Work task >> Working from the records below, repeat exactly the lines starting at the line that contains "else if s.ptp.runs = 0 then none" and ending at the line that contains "def pulseApplied (s", inclusive.
[Opening Provided data section]
/-- Line time at a superframe boundary: election, servo and count, D. -/
def timeTick (s : State) : State :=
  let s := elect s
  let s := match s.lt.st, s.lt.parent with
    | .acquiring, some l => servo s l
    | .locked, some l => servo s l
    | .free, _ => s
    | _, _ => setLt s { s.lt with freq := meanFreq s.lt.freqs, ofs := 0 }
  let s := if s.lt.ptpSet && s.lt.st == .master && s.ptp.valid then
      stepTo (setLt s { s.lt with ptpSet := false }) (ptpAt s s.sf / 8000 % 2 ^ 64) 0
    else setLt s { s.lt with ptpSet := false }
  let s := if s.lt.st = .holdover then count s .time 1 1 else s
  tickD s

/-- R404: LT_ELECT.TAKE. -/
def takeMaster (s : State) : State := setLt s { s.lt with take := true }

/-- R413: LT_DOMAIN has changed. -/
def changeDomain (s : State) : State :=
  let s := setLt s { s.lt with toFree := true }
  { s with line := { s.line with links := s.line.links.map (fun e => (e.1, { e.2 with domainSeen := false })) } }

/-! ## PTP messages (R407, R408) -/

/-- R407: whether a PTP message of a port is for this clock. -/
def ptpFor (s : State) (p : Fin 64) (m : PtpMsg) : Bool :=
  fldV s .time 0x80 8 8 == 1 && fldV s (fportOf p) 0x100 0 0 == 1 && m.version == 2 && m.minor ≤ 1 &&
  m.domain == fldV s .time 0x80 6 0

def setPtp (s : State) (x : Ptp) : State := { s with ptp := x }

/-- A line time instant in 1/16 ns. -/
def inst (s : State) (ofs : Nat) : Nat := s.sf * 128000 + ofs

/-- PTP_SYNC_RX (R407): a Sync, with its receive timestamp in the superframe. -/
def execPtpSyncRx (p : Fin 64) (m : PtpMsg) (ofs : Fin 128000) (s : State) : Host.Outcome State Fault Refusal :=
  .next (if !ptpFor s p m || s.ptp.port ≠ some p then s
    else setPtp s { s.ptp with t1 := if m.twoStep then none else some m.ns, t2 := some (inst s ofs.val), twoStep := m.twoStep,
                               syncSeq := m.seq })

/-- PTP_FOLLOW_UP_RX (R407): the time of a two-step Sync. -/
def execPtpFollowUpRx (p : Fin 64) (m : PtpMsg) (s : State) : Host.Outcome State Fault Refusal :=
  .next (if !ptpFor s p m || s.ptp.port ≠ some p || !s.ptp.twoStep || m.seq ≠ s.ptp.syncSeq then s
    else setPtp s { s.ptp with t1 := some m.ns, twoStep := false })

/-- PTP_DELAY_RESP_RX (R407, R408): the answer to the Delay_Req that completes an exchange: the servo gives the mapping. -/
def execPtpDelayRespRx (p : Fin 64) (m : PtpMsg) (s : State) : Host.Outcome State Fault Refusal :=
  let x := s.ptp
  .next (if !ptpFor s p m || x.port ≠ some p || m.seq ≠ x.reqSeq || x.t3.isNone then s
    else if x.t1.isNone || x.t2.isNone then setPtp s { x with t4 := some m.ns }
    else
      let n := x.runs + 1
      let t := Config.ptpTime n
      let lost := x.valid && !Config.ptpLocks n
      let s := setPtp s { x with t4 := some m.ns, t3 := none, runs := n, s := t / 1000000000, ns := t % 1000000000, sf := s.sf,
                                 rate := Config.ptpRate n, valid := Config.ptpLocks n }
      if lost then raise s .time 0x1F03 0 else s)

/-- Lexicographic comparison of byte strings. -/
def bytesLt : Bytes → Bytes → Bool
  | [], [] => false
  | [], _ => true
  | _, [] => false
  | a :: l, b :: m => if a = b then bytesLt l m else a < b

/-- PTP_ANNOUNCE_RX (R407): the best master clock algorithm compares the data sets held by port and chooses one port. -/
def execPtpAnnounceRx (p : Fin 64) (m : PtpMsg) (s : State) : Host.Outcome State Fault Refusal :=
  .next (if !ptpFor s p m then s
    else
      let f := mset s.ptp.foreign p m.dataset
      let best := f.foldl (fun (b : Fin 64 × Bytes) e =>
        if bytesLt e.2 b.2 || (e.2 == b.2 && e.1 < b.1) then e else b) (p, m.dataset)
      setPtp s { s.ptp with foreign := f, port := some best.1 })

/-- PTP_UNSUPPORTED_RX (R407): a Pdelay, Signaling or Management message is counted and dropped. -/
def execPtpUnsupportedRx (p : Fin 64) (s : State) : Host.Outcome State Fault Refusal := .next (count s (fportOf p) 0 1)

/-- PTP_UNLOCKED (R408): the servo loses lock; the mapping extrapolates. -/
def execPtpUnlocked (s : State) : Host.Outcome State Fault Refusal :=
  .next (if s.ptp.valid then raise (setPtp s { s.ptp with valid := false }) .time 0x1F03 0 else s)

/-- PTP_DELAY_REQ_TX (R407, R409): the firmware sends a Delay_Req under an identifier, in the PTP class. Its timestamp is taken
when its delimiter leaves (`stampTx`). -/
def execPtpDelayReqTx (p : Fin 64) (id : BitVec 16) (seq : BitVec 16) (s : State) : Host.Outcome State Fault Refusal :=
  .next (if fldV s .time 0x80 8 8 = 0 || fldV s (fportOf p) 0x100 0 0 = 0 then s
    else egPush (setPtp s { s.ptp with reqSeq := seq.toNat, t3 := none }) p .ptp (.ptp id.toNat 1) (wireSize true false 44))

def tsqOf (s : State) (p : Fin 64) : Tsq := mget s.tsq p ⟨[], false⟩
def setTsq (s : State) (p : Fin 64) (x : Tsq) : State := { s with tsq := mset s.tsq p x }

/-- R409: the delimiter of a PTP packet leaves: its entry in the port's queue, or TSQ_OVERFLOW. -/
def stampTx (s : State) (p : Fin 64) (id ofs : Nat) : State :=
  let s := setPtp s { s.ptp with t3 := some (inst s ofs) }
  let x := tsqOf s p
  if x.ents.length ≥ 32 then raise (setTsq s p { x with ovf := true }) (fportOf p) 0x2F01 0
  else setTsq s p { x with ents := x.ents.concat ⟨id, s.sf, ofs⟩ }

/-- R409: TSQ_STATUS.POP. -/
def tsqPop (s : State) (p : Fin 64) : State := setTsq s p { tsqOf s p with ents := (tsqOf s p).ents.drop 1 }

/-- Latched register values of a page. -/
def latchAll (s : State) (pg : PageId) (l : List (Nat × Nat)) : State :=
  let p := pageOf s pg
  setPage s pg { p with latch := l.foldl (fun m e => mset m e.1 (BitVec.ofNat 32 e.2)) p.latch }

/-- A register read answered. -/
def answer (s : State) (pg : PageId) (off v : Nat) : State := emit s (.readAnswer (pageAddr pg + off) (BitVec.ofNat 32 v))

/-- R36, R42: a read that latches other registers and answers a value, while its page responds; the read of an empty slot
answers 0. -/
def latchRead (s : State) (pg : PageId) (off v : Nat) (l : List (Nat × Nat)) : State :=
  if pageUp s pg then answer (latchAll s pg l) pg off v else answer (unmapped s (pageAddr pg + off) false 4) pg off 0

/-- TSQ_ID_READ (R415): a read of TSQ_ID latches the oldest entry. -/
def execTsqIdRead (p : Fin 64) (s : State) : Host.Outcome State Fault Refusal :=
  let e := (tsqOf s p).ents.headD ⟨0, 0, 0⟩
  .next (latchRead s (fportOf p) 0x108 e.id [(0x108, e.id), (0x10C, e.sf), (0x110, e.sf / 2 ^ 32), (0x114, e.ofs)])

/-- LT_NOW_READ (R413): a read of LT_NOW_LO at an offset in the superframe latches the rest of line time. -/
def execLtNowRead (ofs : Fin 128000) (s : State) : Host.Outcome State Fault Refusal :=
  .next (latchRead s .time 0x44 s.sf [(0x48, s.sf / 2 ^ 32), (0x4C, ofs.val)])

/-- A signed number as a 32-bit field. -/
def int32 (v : Int) : Nat := (v % 4294967296).toNat

/-- MAP_READ (R413): a read of MAP_S_LO latches the mapping. -/
def execMapRead (s : State) : Host.Outcome State Fault Refusal :=
  let t := ptpAt s s.sf
  .next (latchRead s .time 0x88 (t / 1000000000) [(0x8C, t / 1000000000 / 2 ^ 32 % 2 ^ 16), (0x90, t % 1000000000),
    (0x94, int32 s.ptp.rate), (0x98, if s.ptp.runs = 0 then 0 else s.sf)])

/-! ## Pulse outputs and timing inputs (R410, R411) -/

/-- A field of a pulse output's active registers. -/
def plsF (s : State) (o : Fin 16) (off hi lo : Nat) : Nat := fldB s .tio off o.val hi lo

/-- R410: START of an output as a line time in ns; none before a mapping where it is a PTP time. -/
def pulseStart (s : State) (o : Fin 16) : Option Int :=
  let hi := plsF s o 0x4C 31 0 * 2 ^ 32 + plsF s o 0x48 31 0
  let ns := plsF s o 0x50 31 0
  if plsF s o 0x44 3 3 = 0 then some (hi * 8000 + ns : Nat)
  else if s.ptp.runs = 0 then none
  else some (ptpToLine s (hi % 2 ^ 48 * 1000000000 + ns))

/-- R410: new values of an output have applied at this boundary, or at once in this superframe while the block is idle (R47): a
one-shot that starts within 1 µs of the superframe's start, or before it, is late. -/
def pulseApplied (s : State) (o : Fin 16) : State :=
  let s := { s with tio := { s.tio with since := mset s.tio.since o s.sf, fired := s.tio.fired.filter (· != o) } }
  if plsF s o 0x44 0 0 = 1 && plsF s o 0x44 1 1 = 0 then
    match pulseStart s o with
    | some t => if t < s.sf * 8000 + 1000 then
        raise { s with tio := { s.tio with fired := o :: s.tio.fired } } .tio 0x0F03 o.val else s
    | none => s
  else s

/-- The active values of an output's registers. -/
def pulseRegs (s : State) (o : Fin 16) : List Word :=
  [0x44, 0x48, 0x4C, 0x50, 0x54, 0x58].map (fun off => regActive (pageOf s .tio) .tio off o.val)

/-- R410: outputs whose active values have changed since an earlier state. -/
def pulsesApplied (old s : State) : State :=
  (List.finRange 16).foldl (fun s o => if pulseRegs old o = pulseRegs s o then s else pulseApplied s o) s

/-- R410: the leading edge of the k-th pulse of an output, which falls in this superframe; its trailing edge is then fixed. -/
def pulseLead (s : State) (o : Fin 16) (k : Nat) : State :=
  let periodic := plsF s o 0x44 1 1 == 1
  let pol := plsF s o 0x44 2 2 == 1
  if plsF s o 0x44 0 0 = 0 || (!periodic && k ≠ 0) then s
  else match pulseStart s o with
    | none => s
    | some t =>
      let a := t + k * plsF s o 0x54 31 0
      if a / 8000 ≠ s.sf || a < mget s.tio.since o 0 * 8000 + 1000 || s.tio.fired.contains o then s
      else
        emit { s with tio := { s.tio with level := mset s.tio.level o pol
                                          ends := mset s.tio.ends o (a + plsF s o 0x58 31 0, !pol)
                                          fired := if periodic then s.tio.fired else o :: s.tio.fired } }
          (.pulse o pol s.sf (a % 8000).toNat)

/-- R410: the trailing edge of the pulse in progress, where it falls in this superframe; a pulse that began keeps the width it
began with. -/
def pulseTrail (s : State) (o : Fin 16) : State :=
  match mget? s.tio.ends o with
  | none => s
  | some (e, lv) =>
    if e / 8000 ≠ s.sf then s
    else emit { s with tio := { s.tio with level := mset s.tio.level o lv, ends := mdel s.tio.ends o } }
           (.pulse o lv s.sf (e % 8000).toNat)

/-- PULSE_EDGE (R410): the leading edge of the k-th pulse of an output, or the trailing edge of its pulse in progress. -/
def execPulseEdge (o : Fin 16) (k : Nat) (lead : Bool) (s : State) : Host.Outcome State Fault Refusal :=
  .next (if s.lt.st = .free then s else if lead then pulseLead s o k else pulseTrail s o)

def evtOf (s : State) (i : Fin 4) : Tsq := mget s.tio.evts i ⟨[], false⟩
def setEvt (s : State) (i : Fin 4) (x : Tsq) : State := { s with tio := { s.tio with evts := mset s.tio.evts i x } }

/-- TIMING_INPUT_EDGE (R411): an edge of a timing input at an offset in the superframe. -/
def execTimingInputEdge (i : Fin 4) (rise : Bool) (ofs : Fin 128000) (s : State) : Host.Outcome State Fault Refusal :=
  let edge := fldB s .tio 0x64 i.val 2 1
  let x := evtOf s i
  .next (if fldB s .tio 0x64 i.val 0 0 = 0 || (edge = 0 && !rise) || (edge = 1 && rise) then s
    else if x.ents.length ≥ 16 then raise (setEvt s i { x with ovf := true }) .tio 0x2F02 i.val
    else setEvt s i { x with ents := x.ents.concat ⟨b2n rise + 2 * b2n (s.lt.st == .free), s.sf, ofs.val⟩ })

/-- R414: EVT_SEL latches the oldest entry of an input. -/
def evtLatch (s : State) (i : Fin 4) : State :=
  let e := (evtOf s i).ents.headD ⟨0, 0, 0⟩
  latchAll s .tio [(0x68, e.sf), (0x6C, e.sf / 2 ^ 32), (0x70, e.ofs + 131072 * e.id)]

/-- R414: EVT_CFG.POP. -/
def evtPop (s : State) (i : Fin 4) : State := setEvt s i { evtOf s i with ents := (evtOf s i).ents.drop 1 }

/-! ## Timed launches (R214, R412) -/

/-- R412: the port of a timed fabric queue. -/
def tqPort (s : State) (q : Fin 4) (ix : Nat) : Fin 64 := ⟨(16 * q.val + fldB s (.launch q) 0x50 ix 3 0) % 64, by omega⟩

/-- R412: one record of a launch: ahead of other traffic on its link, or out of the port of its queue. -/
def launchRec (l : Launch) (s : State) (x : Placed) (r : Record) : State :=
  let dst := r.hdr.dstGw.toNat
  let wire := wireSize true true (64 + r.payload.length)
  let s := if l.line then
      match linkTo s l.quad dst with
      | some k => lineSend s k (if x.desc.fast then 9 else 10) (.rcd r)
      | none => s
    else emit s (.fabric (tqPort s l.quad l.index) ⟨if x.desc.fast then .site else .peer, .rcd dst (x.desc.peer dst / 2048 % 4) (peerPort s) r, wire, s.sf⟩)
  let cl := cellOf s x.desc.cell
  setCell s x.desc.cell { cl with kept := cl.kept ++ [⟨r, if l.line then some l.quad else none, 1, s.sf, false, false⟩] }

/-- R214, R218: LAUNCH_LATE of the attempt that holds the LAUNCH word, in the tile's record while the tile runs it. -/
def launchLate (s : State) (l : Launch) : State :=
  let t : Fin 64 := ⟨l.tile % 64, by omega⟩
  let x := tileOf s t
  let st := fld l.ciid.toNat 47 24
  let rp := l.ciid.toNat % 256
  let s := raiseFor s (.tile t) 0x0802 0 l.ciid
  if x.active && x.step == st && x.replay == rp then tileFlag s t 64 else orOpen s st rp 64

/-- LAUNCH_FIRE (R214, R412): a pending launch starts, `ns` nanoseconds into the superframe: its records are ready and its instant
has come. One that starts later than the bound, or was issued late, enters MAX_LATE. -/
def execLaunchFire (i : Nat) (ns : Fin 8000) (s : State) : Host.Outcome State Fault Refusal :=
  .next (match s.plans.launches[i]? with
    | none => s
    | some l =>
      let at_ := l.sf * 8000 + l.slot * 125
      let now := s.sf * 8000 + ns.val
      match findInst s l.ciid with
      | none => s
      | some x =>
        let cl := cellOf s l.cell
        if isErr cl.st then s else
        let rs := mget cl.ready (l.shard, l.level) []
        if cl.ciid ≠ l.ciid || rs.isEmpty || now < at_ || s.lt.st = .free then s
        else
          let slow := now > at_ + (if l.line then 400 else 100)
          let s := setCell s l.cell { cl with ready := mdel cl.ready (l.shard, l.level) }
          let s := { s with plans := { s.plans with launches := s.plans.launches.eraseIdx i } }
          let s := rs.foldl (fun s r => launchRec l s x r) s
          let s := count s (.launch l.quad) 0 1
          if !slow && !l.late then s
          else
            let s := count s (.launch l.quad) 1 1
            let s := { s with late := mset s.late l.quad (max (mget s.late l.quad 0) (min (now - at_) 0x7FFFFFFF)) }
            if l.late then s else launchLate s l)

end Sys2Proof.Machine
end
[Closing Provided data section]
Finished task >>
  else if s.ptp.runs = 0 then none
  else some (ptpToLine s (hi % 2 ^ 48 * 1000000000 + ns))

/-- R410: new values of an output have applied at this boundary, or at once in this superframe while the block is idle (R47): a
one-shot that starts within 1 µs of the superframe's start, or before it, is late. -/
def pulseApplied (s : State) (o : Fin 16) : State :=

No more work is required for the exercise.